Feb Fest had its last event this weekend.  In spite of serious pre-Fest worries the whole festival was an amazing success. We hope to give you a full report in the next newsletter.

Work on the plot
We are promised lovely weather this first week in March so the temptation to rush to the allotment may be overwhelming.  What can you do when you get there? Unless you were really on top of things last autumn there is always the opportunity to remove old perennial stems and dead leaves and generally tidy up.  Not to mention repairing the netting over your brassiccas in the hope that the pigeons won't eat all the crop.   But in Glasgow at the beginning of March the soil is likely to be too cold and wet to work on or put seeds in - even with cloches or other cover.   However there is plenty you can do indoors, particularly if you want to grow your own plants from seed, rather than buying plug plants from a garden centre.
For example if you are planning to grow tomatoes or courgettes from seed then you should definitely be thinking about getting them growing in pots pretty soon - they need as much growing season as they can get!  A sunny windowsill in your home should be an adequate environment - even better if you have a heated propagator.
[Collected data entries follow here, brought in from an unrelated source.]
/-- An access outside the aperture is refused and counted, and a read of it returns all ones. -/
theorem hostBar2_refused (hm : func < 33) (refused : s.bar2Refused func off n = true) (w : Option Nat) : ∃ t,
    exec (.hostBar2Access func off n w) s = .next t ∧ (t.master func).ur = (s.master func).ur + 1 ∧ t.mem = s.mem ∧
      (w = none → t.host.reply = 2 ^ (8 * n) - 1) := by
  let u : State := s.modMaster func fun m => { m with ur := m.ur + 1 }
  have counted : (u.master func).ur = (s.master func).ur + 1 := by rw [master_modMaster s _ hm]
  have mem : u.mem = s.mem := modMaster_mem s _ _
  have runs : exec (.hostBar2Access func off n w) s = .next (if w.isNone then u.modHost fun h => { h with reply := 2 ^ (8 * n) - 1 } else u) := by
    show execHostBar2Access func off n w s = _
    simp only [execHostBar2Access, on, refused, Bool.not_true, Bool.false_eq_true, if_false, if_true]
    rfl
  cases w with
  | none => exact ⟨_, runs, counted, mem, fun _ => rfl⟩
  | some v => exact ⟨_, runs, counted, mem, nofun⟩

variable (inside : s.bar2Refused func off n = false)
include inside
theorem hostBar2_tested (test : s.testing (s.paOf off) n = true) (w : Option Nat) : exec (.hostBar2Access func off n w) s = .next s := by
  show execHostBar2Access func off n w s = _
  simp only [execHostBar2Access, on, inside, test, Bool.not_true, Bool.false_eq_true, if_false, if_true]
variable (free : s.testing (s.paOf off) n = false)
include free
theorem hostBar2_reads (sound : s.poisoned (s.paOf off) n = false) :
    exec (.hostBar2Access func off n none) s = .next (s.modHost fun h => { h with reply := s.readN (s.paOf off) n }) := by
  show execHostBar2Access func off n none s = _
  simp only [execHostBar2Access, on, inside, free, sound, Bool.not_true, Bool.false_eq_true, if_false]
theorem hostBar2_writes (sound : s.partPoisoned (s.paOf off) n = false) (v : Nat) :
    exec (.hostBar2Access func off n (some v)) s = .next (s.writeN (s.paOf off) (v % 2 ^ (8 * n)) n) := by
  show execHostBar2Access func off n (some v) s = _
  simp only [execHostBar2Access, on, inside, free, sound, Bool.not_true, Bool.false_eq_true, if_false]
end

/-! Launch queues (R373). -/

section
variable {s : State} {func q : Nat} (hm : func < 33) (hq : q < 8) (v : BitVec 64)

theorem writeLqcfg_listed : s.writeLqcfg func q (v.toNat &&& lqMask 0x08) =
    if bitsAt v.toNat 16 5 < 4 ∨ bitsAt v.toNat 16 5 > 16 ∨ !s.assigned func (v.toNat % 2 ^ 16) then
      s.modMaster func fun m => { m with lqbad := m.lqbad + 1 }
    else s.modMaster func fun m => m.setQueue q { m.queue q with
      en := v.getLsbD 63, log2n := bitsAt v.toNat 16 5, ctxid := v.toNat % 2 ^ 16, head := 0, tail := 0, bad := false, stale := false } := by
  have size : bitsAt (v.toNat &&& lqMask 0x08) 16 5 = bitsAt v.toNat 16 5 := bitsAt_and _ (by decide)
  have ctx : bitsAt (v.toNat &&& lqMask 0x08) 0 16 = v.toNat % 2 ^ 16 := (bitsAt_and _ (by decide)).trans (bitsAt_zero _ _)
  have on : (v.toNat &&& lqMask 0x08).testBit 63 = v.getLsbD 63 := by
    rw [Nat.testBit_and, show (lqMask 0x08).testBit 63 = true by decide, Bool.and_true]
    rfl
  simp only [State.writeLqcfg, size, ctx, on]

include hm
/-- A launch queue is configured, or the write is counted as wrong. -/
theorem lqcfgWrite_cases :
    let n := bitsAt v.toNat 16 5
    let ok := 4 ≤ n ∧ n ≤ 16 ∧ s.assigned func (v.toNat % 2 ^ 16) = true
    ∃ t, exec (.lqcfgWrite func q v) s = .next t ∧
      (¬ok → (t.master func).lqbad = (s.master func).lqbad + 1 ∧ (t.master func).queues = (s.master func).queues) ∧
      (q < 8 → ok → (t.master func).queue q = { (s.master func).queue q with
        en := v.getLsbD 63, log2n := n, ctxid := v.toNat % 2 ^ 16, head := 0, tail := 0, bad := false, stale := false }) := by
  have runs : exec (.lqcfgWrite func q v) s = .next (s.writeLqcfg func q (v.toNat &&& lqMask 0x08)) := rfl
  refine ⟨_, runs, fun bad => ?_, fun hq ok => ?_⟩
  · rw [writeLqcfg_listed v, if_pos, master_modMaster s _ hm]
    · exact ⟨rfl, rfl⟩
    · simpa only [not_and_or, Nat.not_le, Bool.not_eq_true, Bool.not_eq_eq_eq_not, Bool.not_true] using bad
  · obtain ⟨low, high, act⟩ := ok
    have listed : ¬(bitsAt v.toNat 16 5 < 4 ∨ bitsAt v.toNat 16 5 > 16 ∨ (!s.assigned func (v.toNat % 2 ^ 16)) = true) := by
      simp only [act, Bool.not_true, Bool.false_eq_true, or_false]
      omega
    rw [writeLqcfg_listed v, if_neg listed, master_modMaster s _ hm, queue_setQueue _ _ hq]

include hq
/-- The tail of a launch queue moves on within its size, or the queue is marked. -/
theorem lqtailWrite_cases : let x := (s.master func).queue q
    let tail := v.toNat % 2 ^ 32
    let ahead (k : Nat) : Nat := (k + 2 ^ 32 - x.head) % 2 ^ 32
    ∃ t, exec (.lqtailWrite func q v) s = .next t ∧
      (ahead tail ≤ 2 ^ x.log2n → ahead x.tail ≤ ahead tail → (t.master func).queue q = { x with tail := tail }) ∧
      ((2 ^ x.log2n < ahead tail ∨ ahead tail < ahead x.tail) → (t.master func).queue q = { x with bad := true }) := by
  intro x tail ahead
  have listed : (v.toNat &&& lqMask 0x18) % 2 ^ 32 = v.toNat % 2 ^ 32 := by
    rw [← bitsAt_zero, ← bitsAt_zero]; exact bitsAt_and _ (by decide)
  have runs : exec (.lqtailWrite func q v) s = .next (s.modMaster func fun m => m.setQueue q
      (if (decide (ahead tail > 2 ^ x.log2n) || decide (ahead tail < ahead x.tail)) = true then { x with bad := true } else { x with tail := tail })) := by
    show Host.Outcome.next (s.writeLqtail func q (v.toNat &&& lqMask 0x18)) = _
    simp only [State.writeLqtail, listed]
    rfl
  refine ⟨_, runs, fun room on => ?_, fun bad => ?_⟩
  · rw [master_modMaster s _ hm, queue_setQueue _ _ hq, if_neg (by simp [room, on])]
  · rw [master_modMaster s _ hm, queue_setQueue _ _ hq, if_pos (by simpa using bad)]
end

/-! Host requests (R375). -/

section
variable {s : State} {func : Nat} {v : BitVec 64}

theorem hdoor_unassigned (no : s.assigned func (bitsAt v.toNat 32 16) = false) :
    exec (.hdoorWrite func v) s = .next (s.modMaster func fun m => { m with drop := m.drop + 1 }) := by
  show execHdoorWrite func v s = _
  simp only [execHdoorWrite, no, Bool.not_false, if_true]
  rfl
/-- Changes that agree on a hart are the same change of it. -/
theorem modHartAt_congr (s : State) (n : Nat) {f g : Hart → Hart} (h : f (s.hartAt n) = g (s.hartAt n)) : s.modHartAt n f = s.modHartAt n g :=
  congrArg (fun l => { s with harts := l }) (congrArg State.harts (State.modHart_congr { s with cur := n } f g h))
/-- HOST reaches a running hart, unless it is pending there already. -/
theorem hdoor_running {g : Gang} {n : Nat} (yes : s.assigned func (bitsAt v.toNat 32 16) = true)
    (gang : s.gangOf (bitsAt v.toNat 32 16) (bitsAt (s.master func).hdtgt.toNat 32 32) = some g) (going : g.ended = false)
    (named : bitsAt (s.master func).hdtgt.toNat 0 32 < g.nhart + g.taskBinds)
    (there : (s.harts.findIdx? fun h => h.ctx == bitsAt v.toNat 32 16 && h.gang == bitsAt (s.master func).hdtgt.toNat 32 32 &&
      h.hartid == bitsAt (s.master func).hdtgt.toNat 0 32) = some n) (running : (s.hartAt n).status = HartStatus.running) :
    exec (.hdoorWrite func v) s = .next (if (s.hartAt n).causes.any (·.1 == cHOST) then s.modMaster func fun m => { m with drop := m.drop + 1 }
      else s.modHartAt n fun h => { h with causes := h.causes ++ [(cHOST, BitVec.ofNat 64 (v.toNat % 2 ^ 32))] }) := by
  have here : (s.hartAt n).gone = false := by simp [Hart.gone, running]
  show execHdoorWrite func v s = _
  simp only [execHdoorWrite, yes, gang, there, going, Nat.not_le.2 named, here, running, Bool.not_true, Bool.false_eq_true, false_or, if_false,
    bitsAt_zero v.toNat, reduceCtorEq, false_and, ne_eq, not_false_eq_true, true_and, or_self]
  cases pending : (s.hartAt n).causes.any (·.1 == cHOST) with
  | true => rfl
  | false =>
    simp only [Bool.false_eq_true, if_false, State.postTo, running, reduceCtorEq]
    exact congrArg _ (modHartAt_congr s n (by simp only [Hart.post, pending, Bool.false_eq_true, if_false]))

theorem hpre_asks : exec (.hpreWrite func v) s = .next (if s.assigned func (v.toNat % 2 ^ 16) then
    (s.askContext (v.toNat % 2 ^ 16)).finishSave (v.toNat % 2 ^ 16) else s.modMaster func fun m => { m with drop := m.drop + 1 }) := by
  show execHpreWrite func v s = _
  simp only [execHpreWrite, bitsAt_zero]
  rfl
end

/-! Contexts (R376). -/

section
variable {s : State} {ctx : Nat} {v : BitVec 64}

theorem ctxcr_ignored (bad : bitsAt v.toNat 37 26 ≠ 0 ∨ v.toNat % 2 ^ 32 ≠ 0) : exec (.ctxcrWrite ctx v) s = .next s :=
  congrArg Host.Outcome.next (if_pos (by rwa [bitsAt_zero]))

variable (zero : bitsAt v.toNat 37 26 = 0) (low : v.toNat % 2 ^ 32 = 0)
include zero low
theorem ctxcr_listed : exec (.ctxcrWrite ctx v) s = .next (match s.ctxOf ctx with
    | none => if v.getLsbD 63 then { s with ctxs := s.ctxs ++ [Ctx.fresh ctx (bitsAt v.toNat 32 5)] } else s
    | some _ => s.writeCtxcr ctx v.toNat) := by
  show Host.Outcome.next (s.writeCtxcr ctx v.toNat) = _
  cases known : s.ctxOf ctx with
  | some c => rfl
  | none =>
    simp only [State.writeCtxcr, zero, bitsAt_zero, low, known, ne_eq, not_true_eq_false, or_self, if_false]
    rfl
theorem ctxcr_moves {c : Ctx} (valid : v.getLsbD 63 = true) (known : s.ctxOf ctx = some c) (other : c.func ≠ bitsAt v.toNat 32 5) :
    ∃ t, exec (.ctxcrWrite ctx v) s = .next t ∧ t.ctxOf ctx = some { c with func := bitsAt v.toNat 32 5 } ∧ t.harts = s.harts ∧ t.mem = s.mem := by
  have on : v.toNat.testBit 63 = true := valid
  have runs : exec (.ctxcrWrite ctx v) s = .next ((s.modCtx ctx fun c => { c with func := bitsAt v.toNat 32 5 }).modHost fun h =>
      { h with masters := (h.masters.zipIdx).map fun (m, i) =>
        if i = bitsAt v.toNat 32 5 ∨ i = 0 then m
        else { m with queues := m.queues.map fun q => if q.ctxid = ctx then { q with stale := true } else q } }) := by
    show Host.Outcome.next (s.writeCtxcr ctx v.toNat) = _
    simp only [State.writeCtxcr, zero, bitsAt_zero, low, known, on, other, ne_eq, not_true_eq_false, or_self, if_false, if_true]
  exact ⟨_, runs, ctxOf_modCtx _ known fun _ => rfl, rfl, rfl⟩
end

/-- Settles O46: an equation for each access and write of the host, and each of its conditions. -/
theorem hostResults : Obligations.HostResults := by
  unfold Obligations.HostResults
  refine fun s func hm => ⟨fun off n w disabled => hostBar2_disabled disabled off n w, fun off n w on refused => hostBar2_refused on hm refused w,
    fun off n w on inside test => hostBar2_tested on inside test w, fun off n on => hostBar2_reads on, fun off n v on inside free sound wf => ?write,
    fun q v hq => ?cfg, fun q v hq => lqtailWrite_cases hm hq v, fun v => hdoor_unassigned, fun v g n yes => hdoor_running yes,
    fun v => hpre_asks, fun ctx v => ⟨ctxcr_ignored, fun zero low valid => ⟨fun unknown => ?new, fun c => ctxcr_moves zero low valid⟩,
      fun zero low invalid unknown => ?none⟩⟩
  case write =>
    refine ⟨_, hostBar2_writes on inside free sound v, ?_, fun b other => State.readByte_writeN_ne s _ _ _ b wf other⟩
    rw [State.readN_writeN s _ _ _ wf, Nat.mod_mod]
  case cfg =>
    obtain ⟨t, runs, bad, ok⟩ := lqcfgWrite_cases (s := s) (q := q) hm v
    exact ⟨t, runs, bad, ok hq⟩
  case new => simp only [ctxcr_listed zero low, unknown, valid, if_true]
  case none => simp only [ctxcr_listed zero low, unknown, invalid, Bool.false_eq_true, if_false]

end Sys2Proof.Machine
end

section
/-! Errors, parity alerts, tests, lost routes (R378, R379, R392 to R395, R402). -/
namespace Sys2Proof.Machine

/-! Events (R402). -/

/-- What an entry in the log of a source adds to what was logged before. -/
structure State.Logs (s t : State) (source : Fin 85) (code : Nat) (detail : Word) : Prop where
  head : t.log.head? = some ⟨source, s.logNext[source], s.time, code, detail⟩
  next : t.logNext[source] = s.logNext[source] + 1
  signal : t.host.msix = s.host.msix ++ [(0, 10)]
theorem logEvent_logs (s : State) (source : Fin 85) (code : Nat) (detail : Word) :
    s.Logs (s.logEvent source.val code detail) source code detail := by
  constructor <;> simp [State.logEvent]
theorem logOpen_logs (s : State) {n : Nat} (source : Fin 85) (kind : Nat) (named : source.val = n) :
    s.Logs (s.logOpen n kind) source (Config.eventCode kind).toNat (Config.eventDetail kind) :=
  named ▸ logEvent_logs s source _ _
/-- A change of the dies before it leaves the entry as it is. -/
theorem State.Logs.of_modDie {s t : State} {d : Nat} {f : Die → Die} {source : Fin 85} {code : Nat} {detail : Word}
    (h : (s.modDie d f).Logs t source code detail) : s.Logs t source code detail := by
  obtain ⟨head, next, signal⟩ := h
  rw [modDie_frame] at head next signal
  exact ⟨head, next, signal⟩
theorem corrected_logs {s : State} {u : ErrUnit} {d : Nat} {source : Fin 85} (die : unitDie u = some d) (named : source.val = logSource u) :
    s.Logs (s.corrected u) source (Config.eventCode evError).toNat (Config.eventDetail evError) := by
  have runs : s.corrected u = (s.addCount d 0 32).logOpen (logSource u) evError := by simp only [State.corrected, die]; rfl
  rw [runs]
  exact (logOpen_logs (s.addCount d 0 32) source evError named).of_modDie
Peas. beans and salad plants also will give you an earlier crop if you get them going now in pots.  In addition you will not suffer the anguish you feel when the mice eat half of the seeds before they even germinate.  In pots they will germinate happily without worrying too much about heat - they are tougher than the tomatoes and courgettes and they don't particularly suffer from being transplanted into the soil later.  If you have too many germinated pea seedlings, well pea shoots are currently THE trendy salad vegetable - and they taste good too.

In my personal experience root crops like beetroot, parsnip ... don't much like being transplanted.  You can advance the growing season a bit and possibly improve the germination rate when you do sow them by covering the area where you plan to grow them with horticultural fleece so that the soil warms up a wee bit.